Our first thought was to remove the L brackets and instead add a finger joint for the panels to slide into place. This would address our first concern re: assembly time when building with finished pieces in the kit to a constructed LUCIA.

finger joint in our model
We received advice that these fingers might just snap off, so we kept them short and gambled that the width added from stacking frames would prevent this. In this first iteration we included L brackets, but just to hold the panels square and prevent wobble. We reasoned that this was an acceptable inclusion; since they weren’t used to attach the panels to the base we cut down on assembly time, and we needed bolts to fasten the panel components anyway (in theory, to eventually hold the fabric pieces in between). Since the holes would already be there, we could easily add a bracket to hold everything square.
We cut everything (a handful of times, since we couldn’t quite get the speed settings to fully cut through our panels), assembled, and …
it was wobbly!
Our diagnosis: the 3D printed L-brackets we used were too flimsy (there weren’t any metal brackets available). Additionally, unbeknownst to us, we hadn’t accommodated enough for the laser kerf, making the finger joint more of a suggestion than rigid joinery. To fix the floppiness, we decided the 3D printed corner joints should have upward supports that hold the first panel in place. (We were still workshopping what to do for the second panel).

for the life of us we could not get these cut settings to work (probably due to the board warping –> laser out of focus, despite using weights)

wobbly model : (

old vs revised corner joint (revised including upward supports, “this side up” arrow, + “R”Β side label)
While troubleshooting tolerances on these 3D printed joint holders, we also iterated designs for our cervix holder. We received confirmation that the LUCIA is typically assembled and used with cervices at one fixed distance, so we approached this problem with a fresh set of constraints. We took inspiration from shower caddies, deciding to hang the holder on the second panel. By doing this, we also eliminated the need for the third panel in the original model, which just held the long bolt in place.

post processing the final cervix holder design
After a few tweaks to get the cervix centered just right, we recognized that our plan to use Velcro to secure the cervices in the holder wasn’t needed. The LUCIA cervices are manufactured with a hole in the middle, so a peg would do just fine. We did a few more prints, adjusting infill density (increased to 65% for durability), fixing tolerances, and settled on our final design.
Heading back to the base and panels, we finally identified that the wobble was a kerf issue.
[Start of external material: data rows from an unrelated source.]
/-- The internal state of a block at reset (R67): queues without contexts, the fabric without a database, an update's transfer
dropped. What kept and restored fields describe stays. -/
def State.blockReset (s : State) (page : Nat) : State :=
  if page = 0x10 ∨ page = 0x11 then s.resetPort (page - 0x10)
  else if page = 0x30 then { s with dram := { s.dram with retiring := [] } }
  else if page = 0x41 then
    ({ s with dirty := { s.dirty with inflight := [], torn := [], skip := [] },
              budget := { s.budget with cursor := 0, commits := 0, commitWin := [], noSpace := 0 } }).showInflight
  else if page = 0x95 then
    let s := { s with racking := { s.racking with sends := [], recvs := [] } }
    s.each 2 (fun s t => s.cond (s.tgt t != 0) (fun s => s.openTarget t))
  else if page = 0x80 then
    { s.disableQueues with queues := { s.queues with
        list := s.queues.list.map (fun (c : Queue) => { q := c.q, intRec := c.intRec, postDue := c.postDue, via := c.via }),
        pendVec := [], rrClass := 0, rrLeft := 0, rrLast := [], latSum := 0, latCnt := 0 } }.showQueues
  else if page = 0x90 then
    let s := { s with fabric := { s.fabric with db := [], routes := [], routeDue := false, seen := [], lsaDue := false } }
    ((((s.wr R.DFS_FNN_STAT_CLAIM 0).showDb).showRoute).showColl).followRoutes.guestsFollow
  else if page = 0xD1 then
    s.cond (s.rd R.UPD_STAT_STATE == 1 || s.rd R.UPD_STAT_STATE == 2) (fun s => (s.wr R.UPD_STAT_STATE 0).freeLock)
  else s

/-- R67, from step 1 on: the block is at its safe point. -/
def State.resetNow (s : State) (page : Nat) : State :=
  let old := s
  let nch := decide (0x50 ≤ page) && decide (page ≤ 0x6F)
  let s := s.cond (!nch) (fun s => s.haltBlock page)
  let s := (((s.fieldsReset page).blockReset page).dropStaged page).wr (R.COMMIT_PENDING page) 0
  let s := ((s.wr (R.FLT_STAT page) 0).wr (R.EVT_CNT page) 0).wr (R.RUNNING page) (s.rd (R.ENABLE page))
  let s := s.wr (R.SOFT_RESET page) 0
  let s := s.cond (s.flag (R.ENABLE page)) (fun s => s.startBlock page)
  (s.follow old page 0 0).cond (page == 0x90 && s.flag (R.ENABLE page)) State.firstClaim

/-- R67: `SOFT_RESET`, ignored with `CFG_REJECT` on pages of kind F and K. Staged writes go at once
(Table 03-4). A running block whose chapter names a safe point waits for it, the bit reading 1. -/
def State.softReset (s : State) (page : Nat) : State :=
  if kindF page ∨ kindK page then s.reject page
  else
    let s := (s.dropStaged page).wr (R.COMMIT_PENDING page) 0
    if s.waitsSafe page && !s.blockOff page then s.wr (R.SOFT_RESET page) 1 else s.resetNow page

def execSoftReset (who : Requester) (page : Nat) (s : State) : Host.Outcome State Fault Refusal :=
  .next (finish (s.begin.command (.softReset who page) (s.admission who page) page (fun s => s.softReset page)))

/-- Whether the block is at its safe point, as far as its registers show it: no program or kiln for `SQP`, no program for `SEQ`,
no calibration, no flush, no running reaction, no flash operation. -/
def State.atSafePoint (s : State) (page : Nat) : Bool :=
  if page = 0xA1 then s.seq.prog.isNone && !s.inKiln
  else if page = 0xA0 then s.seq.prog.isNone
  else if page = 0xB9 then !s.flag R.CAL_STAT_RUNNING
  else if page = 0xC9 then !s.flag R.REC_STAT_FLUSHING
  else if page = 0xC0 then s.safe.stack.isEmpty
  else if page = 0xD0 then s.flash.op0.isNone && s.flash.op1.isNone
  else true

/-- R65, R67, R550: a block reaches its safe point. -/
def State.safePointReached (s : State) (page : Nat) : State :=
  if pagePresent s.variant page = false ∨ s.paged = false ∨ s.atSafePoint page = false then s
  else if s.flag (R.SOFT_RESET page) then s.resetNow page
  else if s.flag (R.COMMIT_PENDING page) = false ∧ (s.waiting page).isEmpty then s
  else s.safePoint page

def execSafePointCommitApply (page : Nat) (s : State) : Host.Outcome State Fault Refusal :=
  .next (finish (s.begin.safePointReached page))

/-- R64, R68: `ENABLE` cleared. `PQE` applies R291 to every enabled queue; a Daluf port goes Off (Table 11-2). -/
def State.enableClear (s : State) (page : Nat) : State :=
  if kindF page then s
  else if (kindK page || s.usedDmc page) && !s.maint.isOpen then s.reject page
  else
    let s := s.wr (R.ENABLE page) 0
    if page = 0x80 then s.disableQueues
    else if 0x91 ≤ page ∧ page ≤ 0x94 then s.dlpOff (page - 0x91)
    else s

def execEnableClear (who : Requester) (page : Nat) (s : State) : Host.Outcome State Fault Refusal :=
  .next (finish (s.begin.command (.enableClear who page) (s.admission who page) page (fun s => s.enableClear page)))

/-- The page is a host port's with requests that are not answered yet: they complete before it halts (R107). -/
def State.portBusy (s : State) (page : Nat) : Bool :=
  (page == 0x10 || page == 0x11) &&
    ((s.steep.fills ++ s.steep.waitFills).any (fun f => f.held.any (fun h => h.1 == page - 0x10)) ||
      (s.steep.heldWrites ++ s.dram.waiting).any (fun w => w.port == page - 0x10))

/-- R64, R107, Table 03-4: a block with `ENABLE` = 0 halts; a pending commit applies, or a pending reset runs. -/
def State.blockHalt (s : State) (page : Nat) : State :=
  if pagePresent s.variant page = false ∨ s.paged = false ∨ s.flag (R.ENABLE page) ∨ s.flag (R.RUNNING page) = false ∨
      s.portBusy page then s
  else
    let s := (s.haltBlock page).wr (R.RUNNING page) 0
    if s.flag (R.SOFT_RESET page) then s.resetNow page
    else s.cond (s.flag (R.COMMIT_PENDING page) || !(s.waiting page).isEmpty) (fun s => s.safePoint page)

def execBlockHalt (page : Nat) (s : State) : Host.Outcome State Fault Refusal := .next (finish (s.begin.blockHalt page))

/-- R64: `ENABLE` set: the block starts on its current field values; a NAND channel at the next start. A Daluf port, which goes
Off at once when `ENABLE` is cleared, leaves that state even before the block has halted (Table 11-2). -/
def State.enableSet (s : State) (page : Nat) : State :=
  let off := s.blockOff page || (decide (0x91 ≤ page) && decide (page ≤ 0x94))
  let s := s.wr (R.ENABLE page) 1
  if 0x50 ≤ page ∧ page ≤ 0x6F then s
  else (s.wr (R.RUNNING page) 1).cond off (fun s => s.startBlock page)

def execEnableSet (who : Requester) (page : Nat) (s : State) : Host.Outcome State Fault Refusal :=
  .next (finish (s.begin.command (.enableSet who page) (s.admission who page) page (fun s => s.enableSet page)))

/-! ### Writes (R9, R57, R290) -/

/-- A word written to `PAGE_CTRL`: `ENABLE` as written, then `SOFT_RESET`, or `COMMIT` where that is not set too (R65 to R68,
Table 03-4). -/
def State.ctrlWrite (s : State) (page v : Nat) : State :=
  if s.lockHolds page then s.reject page
  else
    let s := if v.testBit 0 then s.enableSet page else s.enableClear page
    if v.testBit 2 then s.softReset page else s.cond (v.testBit 1) (fun s => s.commitWrite page)

/-- A write to a register page. One that is no aligned 32-bit or 64-bit write, or over `MGMT_SB` no 32-bit write, is discarded
with `CFG_REJECT` and a notice (R57). -/
def State.pageWrite (s : State) (who : Requester) (page off size v : Nat) : State :=
  s.under (s.mayWrite who page) page (fun s =>
    let fits := (size == 4 || (size == 8 && who.port.isSome)) && off % size == 0 && decide (off + size ≤ 4096)
    if fits = false then (s.reject page).notice page
    else
      let s := s.cond (off == 0x008) (fun s => s.ctrlWrite page (v % 2 ^ 32))
      s.writeWord who page off size v)

/-- The L fields of a slot: class, credits, interrupts (Table 10-1). `EN` has commands of its own. -/
def Queue.slotLive (c : Queue) (off v : Nat) : Queue :=
  if off = 0x10 then { c with cls := v / 2 % 8, credits := v / 16 % 32 }
  else if off = 0x14 then { c with irqEn := v.testBit 16 }
  else c

/-- The H fields of a slot: bases, depths, vector (Table 10-1). -/
def Queue.slotHalted (c : Queue) (off v : Nat) : Queue :=
  if off = 0x00 then { c with sqBase := c.sqBase / 2 ^ 32 * 2 ^ 32 + v / 4096 * 4096 }
  else if off = 0x04 then { c with sqBase := c.sqBase % 2 ^ 32 + v * 2 ^ 32 }
  else if off = 0x08 then { c with cqBase := c.cqBase / 2 ^ 32 * 2 ^ 32 + v / 4096 * 4096 }
  else if off = 0x0C then { c with cqBase := c.cqBase % 2 ^ 32 + v * 2 ^ 32 }
  else if off = 0x10 then { c with sqLog2 := v / 65536 % 32, cqLog2 := v / 2 ^ 24 % 32 }
  else if off = 0x14 then { c with vector := v % 2048 }
  else c

/-- One word of a slot write: H fields take it only while `EN` and `RUNNING` both read 0 (R290, R549). -/
def State.slotWord (s : State) (q off v : Nat) : State :=
  let c := s.queue q
  let d := c.slotHalted off v
  let s := if decide (d = c) then s
    else if c.en ∨ c.running then s.rejectH 0x80
    else s.setQueue d
  let c := s.queue q
  if decide (c.slotLive off v = c) then s else s.setQueue (c.slotLive off v)

/-- A write to the configuration window of the persist queues, through a host port only (R286, R290). -/
def State.slotWrite (s : State) (who : Requester) (p n off size v : Nat) : State :=
  let q := s.slotQueue who n
  s.byOwner p q (fun s =>
    if (size = 4 ∨ size = 8) ∧ off % size = 0 ∧ off + size ≤ 64 then
      s.each (size / 4) (fun s i => s.slotWord q (off + 4 * i) (v / 2 ^ (32 * i) % 2 ^ 32))
    else (s.reject 0x80).notice 0x80)

/-- A doorbell write: 32 bits at +0 the `SQ` tail, at +4 the `CQ` head, 64 bits both (R289). -/
def State.bellWrite (s : State) (p q off size v : Nat) : State :=
  s.byOwner p q (fun s =>
    if size = 4 ∧ off = 0 then s.sqTail q (v % 65536)
    else if size = 4 ∧ off = 4 then s.cqHead q (v % 65536)
    else if size = 8 ∧ off = 0 then (s.sqTail q (v % 65536)).cqHead q (v / 2 ^ 32 % 65536)
    else s)

/-- A write in BAR4: the windows and what no window holds take none (R7, R278). -/
def State.barWrite (s : State) (who : Requester) (p size v : Nat) (a : Place) : State :=
  match a with
  | .page page off => s.pageWrite who page off size v
  | .slot n off => s.slotWrite who p n off size v
  | .bell q off => s.bellWrite p q off size v
  | .bitmap _ => s
  | .rackWin _ => s
  | .nothing => s

/-- R9: a register write: over a host port in BAR2 or BAR4, over `MGMT_SB` to the register pages (R56, R73). -/
def State.regWrite (s : State) (who : Requester) (a : RegAddr) (size v : Nat) : State :=
  match who.port with
  | some p => s.barWrite who p size v a.place
  | none =>
    match a.place with
    | .page page off => s.pageWrite who page off size v
    | .slot _ _ => s
    | .bell _ _ => s
    | .bitmap _ => s
    | .rackWin _ => s
    | .nothing => s

def execRegisterWrite (who : Requester) (a : RegAddr) (size value : Nat) (s : State) : Host.Outcome State Fault Refusal :=
  .next (finish (s.begin.regWrite who a size value))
We re-cut the base panel, engraving labels to simplify assembly: an arrow to indicate which side faces up, and numbers showing where panels 1 and 2 are placed (and luckily already had a “square peg round hole” situation: panel 1 is thicker, meaning it really can really only be assembled one way).
All of the clarifying labels were intended to be language-agnostic, but we slipped up when printing the corner joints — these are labelled L and R for left and right (exclusive to English), when we could have used arrows instead.
We designed and printed corner joints for panel 2 to (a) reduce wobble and (b) get rid of the L brackets completely (which were prone to snapping). Added to all of these 3D printed pieces was the arrow symbol for “this side up”. This meticulous labelling came after we attempted assembly one morning and, even as the designers, found it a little confusing.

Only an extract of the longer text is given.